> [ACTIVITY]: For the records below, tally the lines that include the word "inputs" and give only the tally.

Collection entries
○ ○ ○ ○

-- ==== Sys2Proof/Laws/Moves.lean ====
section
/-! SUPPORT. What a step can do, said once: every unit goes through a chain of the unit-level moves listed here, the
configuration and the number of units stay, and the output trace only grows. An invariant of the units needs one small
lemma per move (`UnitMove`), and `step_moves` carries it to every step. -/

namespace Sys2Proof.Machine

/-- What one atomic effect can do to unit i of a machine with configuration `c` at time `now`. -/
inductive UnitMove (c : Config) (now : Word64) (i : Nat) : ApicUnit → ApicUnit → Prop where
  | powerOn (u : ApicUnit) : UnitMove c now i u (u.powerOn c i)
  | initReset (u : ApicUnit) : UnitMove c now i u (u.regsReset c i false)
  | changeBase (u : ApicUnit) (x : Word64) (h : baseRejected c u x = false) : UnitMove c now i u (u.changeBase c i x)
  | updatePpr (u : ApicUnit) : UnitMove c now i u u.updatePpr
  | signalIfPending (u : ApicUnit) : UnitMove c now i u u.signalIfPending
  | acknowledge (u : ApicUnit) (v : Vec) : UnitMove c now i u (u.acknowledge v)
  | endInterrupt (u : ApicUnit) (v : Vec) : UnitMove c now i u (u.endInterrupt v)
  | queueToService (u : ApicUnit) (v : Vec) : UnitMove c now i u (u.queueToService v)
  | dequeueFromService (u : ApicUnit) (v : Vec) : UnitMove c now i u (u.dequeueFromService v)
  | sendError (u : ApicUnit) : UnitMove c now i u (u.orEsr esrSendIllegal)
  | receiveError (u : ApicUnit) : UnitMove c now i u (u.orEsr esrReceiveIllegal)
  | registerError (u : ApicUnit) : UnitMove c now i u (u.orEsr esrIllegalRegister)
  | stagePost (u : ApicUnit) (v : Vec) (trig : Trigger) (tag : Word32) : UnitMove c now i u (u.stagePost v trig tag)
  | setNotify (u : ApicUnit) (trig : Trigger) : UnitMove c now i u (u.setNotify trig)
  | clearNotify (u : ApicUnit) (trig : Trigger) : UnitMove c now i u (u.clearNotify trig)
  | drainWord (u : ApicUnit) (trig : Trigger) (k : Fin 4) : UnitMove c now i u (u.drainWord trig k)
  | raiseSignal (u : ApicUnit) (sig : Signal) : UnitMove c now i u (u.raiseSignal sig)
  | extintLevel (u : ApicUnit) (b : Bool) : UnitMove c now i u { u with extint := b }
  | takeNmi (u : ApicUnit) : UnitMove c now i u { u with nmi := false }
  | takeSmi (u : ApicUnit) : UnitMove c now i u { u with smi := false }
  | latch (u : ApicUnit) : UnitMove c now i u { u with lvtLint0 := u.lvtLint0 ||| 1#32 <<< 14 }
  | setInitialCount (u : ApicUnit) (n : Word32) : UnitMove c now i u (u.setInitialCount now n)
  | expire (u : ApicUnit) (h : u.timerDue now = true) : UnitMove c now i u (u.expire now)
  | stopTimer (u : ApicUnit) : UnitMove c now i u u.stopTimer
  | writeTpr (u : ApicUnit) (x : Word32) : UnitMove c now i u (u.writeTpr x)
  | writeSvr (u : ApicUnit) (x : Word32) (h : x &&& ~~~c.valid.svr = 0) : UnitMove c now i u (u.writeSvr x)
  | storeLdr (u : ApicUnit) (x : Word32) (hm : u.mode ≠ .x2apic) (h : x &&& ~~~c.valid.ldr = 0) :
      UnitMove c now i u { u with ldr := x }
  | storeDfr (u : ApicUnit) (x : Word32) : UnitMove c now i u { u with dfr := x ||| 0x0FFFFFFF#32 }
  | clearEsr (u : ApicUnit) : UnitMove c now i u { u with esr := 0 }
  | storeIcrHi (u : ApicUnit) (x : Word32) (h : x &&& ~~~c.valid.icrHi = 0) : UnitMove c now i u { u with icrHi := x }
  | storeIcrLo (u : ApicUnit) (x : Word32) (h : x &&& ~~~c.valid.icrLo = 0) : UnitMove c now i u { u with icrLo := x }
  | storeIcr64 (u : ApicUnit) (x : Word64) (hm : u.mode = .x2apic) (h : x &&& ~~~c.valid.icr64 = 0) :
      UnitMove c now i u { u with icrHi := x.extractLsb' 32 32, icrLo := x.extractLsb' 0 32 }
  | writeLvt (u : ApicUnit) (l : Lvt) (x : Word32) (h : x &&& ~~~(c.lvtMask l) = 0) : UnitMove c now i u (u.writeLvt l x)
  | storeDcr (u : ApicUnit) (x : Word32) (h : x &&& ~~~c.valid.timerDcr = 0) : UnitMove c now i u { u with timerDcr := x }

/-- A chain of moves. -/
abbrev UnitMoves (c : Config) (now : Word64) (i : Nat) : ApicUnit → ApicUnit → Prop :=
  Relation.ReflTransGen (UnitMove c now i)

/-- An invariant of a unit that every move keeps is kept by every chain of moves. -/
theorem UnitMoves.keeps {c : Config} {now : Word64} {i : Nat} {P : ApicUnit → Prop}
    (hP : ∀ u u', UnitMove c now i u u' → P u → P u') {u u' : ApicUnit} (h : UnitMoves c now i u u') (hu : P u) :
    P u' := by
  induction h with
  | refl => exact hu
  | tail _ hm ih => exact hP _ _ hm ih

/-- What a command can do to the state: the units move, `OUT` grows, and nothing else but the response changes. -/
structure CommandMoves (s t : State) : Prop where
  cfg : t.cfg = s.cfg
  vt : t.vt = s.vt
  inFlight : t.inFlight = s.inFlight
  inputs : t.inputs = s.inputs
  rspTo : t.rspTo = s.rspTo
  length : t.units.length = s.units.length
  out : s.out <+: t.out
  units : ∀ (i : Nat) (u u' : ApicUnit), s.units[i]? = some u → t.units[i]? = some u' → UnitMoves s.cfg s.vt i u u'

theorem CommandMoves.refl (s : State) : CommandMoves s s where
  cfg := rfl
  vt := rfl
  inFlight := rfl
  inputs := rfl
  rspTo := rfl
  length := rfl
  out := List.prefix_refl _
  units := by
    intro i u u' h h'
    rw [h] at h'
    cases h'
    exact Relation.ReflTransGen.refl

theorem CommandMoves.trans {s t r : State} (h : CommandMoves s t) (h' : CommandMoves t r) : CommandMoves s r where
  cfg := h'.cfg.trans h.cfg
  vt := h'.vt.trans h.vt
  inFlight := h'.inFlight.trans h.inFlight
  inputs := h'.inputs.trans h.inputs
  rspTo := h'.rspTo.trans h.rspTo
  length := h'.length.trans h.length
  out := h.out.trans h'.out
  units := by
    intro i u u'' hu hu''
    have hi : i < t.units.length := by
      rw [h.length]
      exact (List.getElem?_eq_some_iff.mp hu).1
    have ht : t.units[i]? = some t.units[i] := List.getElem?_eq_getElem hi
    have h2 := h'.units i _ u'' ht hu''
    rw [h.cfg, h.vt] at h2
    exact (h.units i u _ hu ht).trans h2

theorem CommandMoves.answer (s : State) (st : Status) (v : Vec) (a : Word32) (d : Word64) :
    CommandMoves s (s.answer st v a d) :=
  { CommandMoves.refl s with }

theorem CommandMoves.respond (s : State) (st : Status) : CommandMoves s (s.respond st) :=
  CommandMoves.answer s st 0 0 0

theorem CommandMoves.respondData (s : State) (d : Word64) : CommandMoves s (s.respondData d) :=
  CommandMoves.answer s .ok 0 0 d

theorem CommandMoves.emit (s : State) (es : List Event) : CommandMoves s (s.emit es) :=
  { CommandMoves.refl s with out := List.prefix_append _ _ }

theorem CommandMoves.setUnit {s : State} {i : Nat} {u u' : ApicUnit} (h : s.units[i]? = some u)
    (hm : UnitMoves s.cfg s.vt i u u') : CommandMoves s (s.setUnit i u') where
  cfg := rfl
  vt := rfl
  inFlight := rfl
  inputs := rfl
  rspTo := rfl
  length := by simp
  out := List.prefix_refl _
  units := by
    intro j v v' hv hv'
    simp only [State.setUnit_units, List.getElem?_set] at hv'
    split at hv'
    · rename_i hij
      subst hij
      rw [h] at hv
      cases hv
      split at hv'
      · cases hv'; exact hm
      · cases hv'
    · rw [hv] at hv'
      cases hv'
      exact Relation.ReflTransGen.refl

theorem CommandMoves.setUnit_one {s : State} {i : Nat} {u u' : ApicUnit} (h : s.units[i]? = some u)
    (hm : UnitMove s.cfg s.vt i u u') : CommandMoves s (s.setUnit i u') :=
  CommandMoves.setUnit h (Relation.ReflTransGen.single hm)

theorem CommandMoves.mapUnit (s : State) (i : Nat) (f : ApicUnit → ApicUnit)
    (hf : ∀ u, UnitMoves s.cfg s.vt i u (f u)) : CommandMoves s (s.mapUnit i f) := by
  unfold State.mapUnit
  split
  · exact CommandMoves.refl s
  · rename_i u hu
    exact CommandMoves.setUnit hu (hf u)

theorem CommandMoves.mapUnit_one (s : State) (i : Nat) (f : ApicUnit → ApicUnit)
    (hf : ∀ u, UnitMove s.cfg s.vt i u (f u)) : CommandMoves s (s.mapUnit i f) :=
  CommandMoves.mapUnit s i f fun u => Relation.ReflTransGen.single (hf u)

/-- Every atomic step is a command's move. -/
theorem atomicStep_moves (a : AtomicStep) (s : State) (p : Progress) : CommandMoves s (atomicStep a s p).1 := by
  cases a with
  | enableCheck t seen => exact CommandMoves.refl s
  | postRead t v =>
    simp only [atomicStep]
    split
    · exact CommandMoves.refl s
    · split
      · exact CommandMoves.mapUnit_one s t _ fun u => UnitMove.receiveError u
      · split <;> exact CommandMoves.refl s
  | postSet t v trig tag =>
    simp only [atomicStep]
    split
    · exact CommandMoves.mapUnit_one s t _ fun u => UnitMove.stagePost u v trig tag
    · exact CommandMoves.refl s
  | postNotify t trig =>
    simp only [atomicStep]
    split
    · exact (CommandMoves.emit s _).trans (CommandMoves.mapUnit_one _ t _ fun u => UnitMove.setNotify u trig)
    · exact CommandMoves.refl s
  | raiseSignal t sig => exact CommandMoves.mapUnit_one s t _ fun u => UnitMove.raiseSignal u sig
  | emitEvent e => exact CommandMoves.emit s [e]
  | recordSendError t => exact CommandMoves.mapUnit_one s t _ fun u => UnitMove.sendError u
  | foldNotify t trig => exact CommandMoves.mapUnit_one s t _ fun u => UnitMove.clearNotify u trig
  | foldWord t trig k =>
    refine CommandMoves.mapUnit s t _ fun u => ?_
    split
    · exact (Relation.ReflTransGen.single (UnitMove.drainWord u trig k)).tail (UnitMove.signalIfPending _)
    · exact Relation.ReflTransGen.single (UnitMove.drainWord u trig k)
  | latchLint0 t =>
    simp only [atomicStep]
    split
    · exact CommandMoves.mapUnit_one s t _ fun u => UnitMove.latch u
    · exact CommandMoves.refl s

theorem runSteps_moves (as : List AtomicStep) (s : State) (p : Progress) : CommandMoves s (runSteps as s p).1 := by
  induction as generalizing s p with
  | nil => exact CommandMoves.refl s
  | cons a rest ih => exact (atomicStep_moves a s p).trans (ih _ _)

/-- A plan run to its end moves as its first atomic step does. -/
theorem complete_moves {s : State} {p : Plan} (h : CommandMoves s p.state) : CommandMoves s p.complete :=
  (h.trans (runSteps_moves p.todo p.state p.progress)).trans (CommandMoves.respond _ _)

theorem onUnit_moves {s : State} {i : Nat} {k : ApicUnit → State}
    (h : ∀ u, s.units[i]? = some u → CommandMoves s (k u)) : CommandMoves s (onUnit s i k) := by
  unfold onUnit
  split
  · exact CommandMoves.respond s _
  · rename_i u hu
    exact h u hu

theorem planOnUnit_moves {s : State} {i : Nat} {k : ApicUnit → Plan}
    (h : ∀ u, s.units[i]? = some u → CommandMoves s (k u).state) : CommandMoves s (planOnUnit s i k).state := by
  unfold planOnUnit
  split
  · exact CommandMoves.refl s
  · rename_i u hu
    exact h u hu

theorem setUnit_respond_moves {s : State} {i : Nat} {u u' : ApicUnit} (h : s.units[i]? = some u)
    (hm : UnitMove s.cfg s.vt i u u') (st : Status) : CommandMoves s ((s.setUnit i u').respond st) :=
  (CommandMoves.setUnit_one h hm).trans (CommandMoves.respond _ _)

theorem endOfInterrupt_moves {s : State} {i : Nat} {u : ApicUnit} (h : s.units[i]? = some u) :
    CommandMoves s (s.endOfInterrupt i u) := by
  unfold State.endOfInterrupt
  split
  · exact CommandMoves.refl s
  · rename_i v _
    exact (CommandMoves.emit s _).trans (CommandMoves.setUnit_one (by simpa using h) (UnitMove.endInterrupt u v))

/-- A send begins with a state that is the one it reads. -/
@[simp] theorem sendPlan_state (s : State) (sender : Option Nat) (v : Vec) (trig : Trigger) (dm : DeliveryMode)
    (targets : List Nat) (tag : Word32) (priv : Bool) (read : List Nat) (after : List AtomicStep) (finish : Finish) :
    (sendPlan s sender v trig dm targets tag priv read after finish).state = s := by
  unfold sendPlan Plan.done
  split <;> rfl

@[simp] theorem sendFromIcr_state (s : State) (i : Nat) (u : ApicUnit) (priv : Bool) :
    (sendFromIcr s i u priv).state = s := by
  unfold sendFromIcr
  split
  · rfl
  · split
    · rfl
    · exact sendPlan_state ..

theorem and_mask_ok (x m : Word32) : (x &&& m) &&& ~~~m = 0 := by
  refine BitVec.eq_of_getLsbD_eq fun k hk => ?_
  simp only [BitVec.getLsbD_and, BitVec.getLsbD_not, hk]
  cases x.getLsbD k <;> cases m.getLsbD k <;> simp

/-- A 64-bit value inside a 32-bit mask has its low half inside the mask. -/
theorem low_half_mask_ok {x : Word64} {m : Word32} (h : x &&& ~~~(m.setWidth 64) = 0) :
    x.extractLsb' 0 32 &&& ~~~m = 0 := by
  refine BitVec.eq_of_getLsbD_eq fun k hk => ?_
  have hk' : k < 64 := by omega
  have := congrArg (fun y => y.getLsbD k) h
  simp only [BitVec.getLsbD_and, BitVec.getLsbD_not, BitVec.getLsbD_setWidth, hk', decide_true,
    Bool.true_and] at this
  simpa [BitVec.getLsbD_and, BitVec.getLsbD_not, hk] using this

/-- The write effect of a register with an admitted value. A register that is read-only in the unit's mode is not
written. -/
theorem writeEffect_moves {s : State} {i : Nat} {u : ApicUnit} {r : Reg} {x : Word32} (priv : Bool)
    (h : s.units[i]? = some u) (hldr : r = .ldr → u.mode ≠ .x2apic) (hx : x &&& ~~~(s.cfg.mmioMask r) = 0) :
    CommandMoves s (writeEffect s i u r x priv).state := by
  cases r with
  | id => exact CommandMoves.refl s
  | version => exact CommandMoves.refl s
  | tpr => exact CommandMoves.setUnit_one h (UnitMove.writeTpr u x)
  | apr => exact CommandMoves.refl s
  | ppr => exact CommandMoves.refl s
  | eoi => exact endOfInterrupt_moves h
  | ldr => exact CommandMoves.setUnit_one h (UnitMove.storeLdr u x (hldr rfl) hx)
  | dfr => exact CommandMoves.setUnit_one h (UnitMove.storeDfr u x)
  | svr => exact CommandMoves.setUnit_one h (UnitMove.writeSvr u x hx)
  | isr k => exact CommandMoves.refl s
  | tmr k => exact CommandMoves.refl s
  | irr k => exact CommandMoves.refl s
  | esr => exact CommandMoves.setUnit_one h (UnitMove.clearEsr u)
  | icrLo =>
    simp only [writeEffect, writeIcrLo, sendFromIcr_state]
    exact CommandMoves.setUnit_one h (UnitMove.storeIcrLo u x hx)
  | icrHi => exact CommandMoves.setUnit_one h (UnitMove.storeIcrHi u x hx)
  | lvt l => exact CommandMoves.setUnit_one h (UnitMove.writeLvt u l x hx)
  | timerIcr => exact CommandMoves.setUnit_one h (UnitMove.setInitialCount u x)
  | timerCcr => exact CommandMoves.refl s
  | timerDcr => exact CommandMoves.setUnit_one h (UnitMove.storeDcr u x hx)

theorem planWriteReg_moves (i : Nat) (off x : Word32) (priv : Bool) (s : State) :
    CommandMoves s (planWriteReg i off x priv s).state := by
  refine planOnUnit_moves fun u hu => ?_
  split
  · exact CommandMoves.refl s
  · split
    · exact CommandMoves.refl s
    · rename_i hm
      split
      · exact CommandMoves.refl s
      · split
        · exact CommandMoves.refl s
        · refine writeEffect_moves priv hu (fun _ => ?_) (and_mask_ok _ _)
          intro hx
          rw [hx] at hm
          exact hm (by decide)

○ ○ ○ ○

> [WRITTEN RESPONSE]: 4